I think $\mathbb Q^+$ is connected.
$\mathbf {My Attempt.}$ Claim: Let $A,B$ be two nonempty open set in $\mathbb Q^+$ such that $\mathbb Q^+=A\cup B$, then $A\cap B \neq \emptyset$
Let $A,B$ be two nonempty open set in $\mathbb Q^+$ such that $\mathbb Q^+=A\cup B$. Without loss of generality, let $\infty\in A$. Then according to the definition of topology on $\mathbb Q^+$, $\mathbb Q^+ -A$ is closed and compact in $\mathbb Q$. Since only compact spaces in $\mathbb Q$ endowed with subspace topology inherited from $\mathbb R$, is finite sets, thus $\mathbb Q^+ -A$ must be finite.

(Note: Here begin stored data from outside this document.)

/-- The bits of an A32 word whose condition field is 1110 (R78). -/
theorem getLsbD_of_cond {w : InstrWord} (h : w.extractLsb' 28 4 = 14) :
    w.getLsbD 28 = false ∧ w.getLsbD 29 = true ∧ w.getLsbD 30 = true ∧ w.getLsbD 31 = true := by
  have hbit (i : Nat) := congrArg (BitVec.getLsbD · i) h
  simp only [BitVec.getLsbD_extractLsb'] at hbit
  exact ⟨by simpa using hbit 0, by simpa using hbit 1, by simpa using hbit 2, by simpa using hbit 3⟩

/-- A word with condition field 1110 that matches a pattern of R73 is the word of the fields read from it. -/
theorem encodeCp32_sel32Of {l : BitVec 1} {w : InstrWord} (hcond : w.extractLsb' 28 4 = 14)
    (h : w &&& 0x0F100010#32 = 0b00001110000#11 ++ l ++ 0#15 ++ 1#1 ++ 0#4) :
    encodeCp32 l (sel32Of w) (w.extractLsb' 12 4) = w := by
  obtain ⟨h28, h29, h30, h31⟩ := getLsbD_of_cond hcond
  apply BitVec.eq_of_getLsbD_eq
  intro i hi
  have hbit := congrArg (BitVec.getLsbD · i) h
  simp only [BitVec.getLsbD_and, BitVec.getLsbD_append] at hbit
  simp only [encodeCp32, sel32Of, BitVec.getLsbD_append, BitVec.getLsbD_extractLsb']
  interval_cases i <;> simp_all

/-- A word with condition field 1110 that matches a pattern of R74 is the word of the fields read from it. -/
theorem encodeCp64_sel32x64Of {l : BitVec 1} {w : InstrWord} (hcond : w.extractLsb' 28 4 = 14)
    (h : w &&& 0x0FF00000#32 = 0b00001100010#11 ++ l ++ 0#20) :
    encodeCp64 l (sel32x64Of w) (w.extractLsb' 12 4) (w.extractLsb' 16 4) = w := by
  obtain ⟨h28, h29, h30, h31⟩ := getLsbD_of_cond hcond
  apply BitVec.eq_of_getLsbD_eq
  intro i hi
  have hbit := congrArg (BitVec.getLsbD · i) h
  simp only [BitVec.getLsbD_and, BitVec.getLsbD_append] at hbit
  simp only [encodeCp64, sel32x64Of, BitVec.getLsbD_append, BitVec.getLsbD_extractLsb']
  interval_cases i <;> simp_all

/-! ### The statements about the decoder and the encoder -/

/-- Settles O2: the encoded word has its row's fixed bits (R79, R80), and every field is read back (R72 to R74). -/
theorem decodeOfEncode : Obligations.DecodeOfEncode := by
  unfold Obligations.DecodeOfEncode
  intro i hwf
  match i with
  | .mrs sel rt =>
    refine decode_aarch64_ok_iff.mpr (.inl ⟨Laws.EncodingFixedBits.mrs sel rt, ?_⟩)
    rw [encode, encodeSysreg64_sel _ _ _ hwf, encodeSysreg64_rt]
  | .msr sel rt =>
    refine decode_aarch64_ok_iff.mpr (.inr ⟨Laws.EncodingFixedBits.msr sel rt, ?_⟩)
    rw [encode, encodeSysreg64_sel _ _ _ hwf, encodeSysreg64_rt]
  | .mrc sel rt =>
    obtain ⟨hrt, hcond⟩ := encodeCp32_fields 1#1 sel rt
    refine decode_aarch32_ok_iff.mpr ⟨hcond, .inl ⟨Laws.EncodingFixedBits.mrc sel rt, ?_⟩⟩
    rw [encode, encodeCp32_sel, hrt]
    exact ⟨by simpa [Instr.wellFormed] using hwf, rfl⟩
  | .mcr sel rt =>
    obtain ⟨hrt, hcond⟩ := encodeCp32_fields 0#1 sel rt
    refine decode_aarch32_ok_iff.mpr ⟨hcond, .inr (.inl ⟨Laws.EncodingFixedBits.mcr sel rt, ?_⟩)⟩
    rw [encode, encodeCp32_sel, hrt]
    exact ⟨by simpa [Instr.wellFormed] using hwf, rfl⟩
  | .mrrc sel rt rt2 =>
    obtain ⟨hrt, hrt2, hcond⟩ := encodeCp64_fields 1#1 sel rt rt2
    refine decode_aarch32_ok_iff.mpr ⟨hcond, .inr (.inr (.inl ⟨Laws.EncodingFixedBits.mrrc sel rt rt2, ?_⟩))⟩
    rw [encode, encodeCp64_sel, hrt, hrt2]
    exact ⟨by simpa [Instr.wellFormed] using hwf, rfl⟩
  | .mcrr sel rt rt2 =>
    obtain ⟨hrt, hrt2, hcond⟩ := encodeCp64_fields 0#1 sel rt rt2
    refine decode_aarch32_ok_iff.mpr ⟨hcond, .inr (.inr (.inr ⟨Laws.EncodingFixedBits.mcrr sel rt rt2, ?_⟩))⟩
    rw [encode, encodeCp64_sel, hrt, hrt2]
    exact ⟨by simpa [Instr.wellFormed] using hwf, rfl⟩

/-- What the decoder reads is an instruction of the Execution state and has the word as its encoding (R72 to R80). -/
theorem encode_of_decode {xs : ExecState} {w : InstrWord} {i : Instr} (h : decode xs w = .ok i) :
    i.wellFormed = true ∧ i.execState = xs ∧ encode i = w := by
  match xs with
  | .aarch64 =>
    obtain ⟨hrow, rfl⟩ | ⟨hrow, rfl⟩ := decode_aarch64_ok_iff.mp h
    · exact ⟨sel64Of_wellFormed w, rfl, encodeSysreg64_sel64Of hrow⟩
    · exact ⟨sel64Of_wellFormed w, rfl, encodeSysreg64_sel64Of hrow⟩
  | .aarch32 =>
    obtain ⟨hcond, ⟨hrow, hrt, rfl⟩ | ⟨hrow, hrt, rfl⟩ | ⟨hrow, hrt, rfl⟩ | ⟨hrow, hrt, rfl⟩⟩ :=
      decode_aarch32_ok_iff.mp h
    · exact ⟨by simpa [Instr.wellFormed] using hrt, rfl, encodeCp32_sel32Of hcond hrow⟩
    · exact ⟨by simpa [Instr.wellFormed] using hrt, rfl, encodeCp32_sel32Of hcond hrow⟩
    · exact ⟨by simpa [Instr.wellFormed] using hrt, rfl, encodeCp64_sel32x64Of hcond hrow⟩
    · exact ⟨by simpa [Instr.wellFormed] using hrt, rfl, encodeCp64_sel32x64Of hcond hrow⟩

Again any open set in $\mathbb Q^+$ is infinite. Hence $B$ is also infinite. Since $\mathbb Q^+ -A$ is finite, thus $B$ must intersect $A$. Hence $A\cap B\neq\emptyset$.
So $\mathbb Q^+$ cannot have a separation. Hence $\mathbb Q^+$ is connected.
Am I right? Please give your suggestions. Thank you.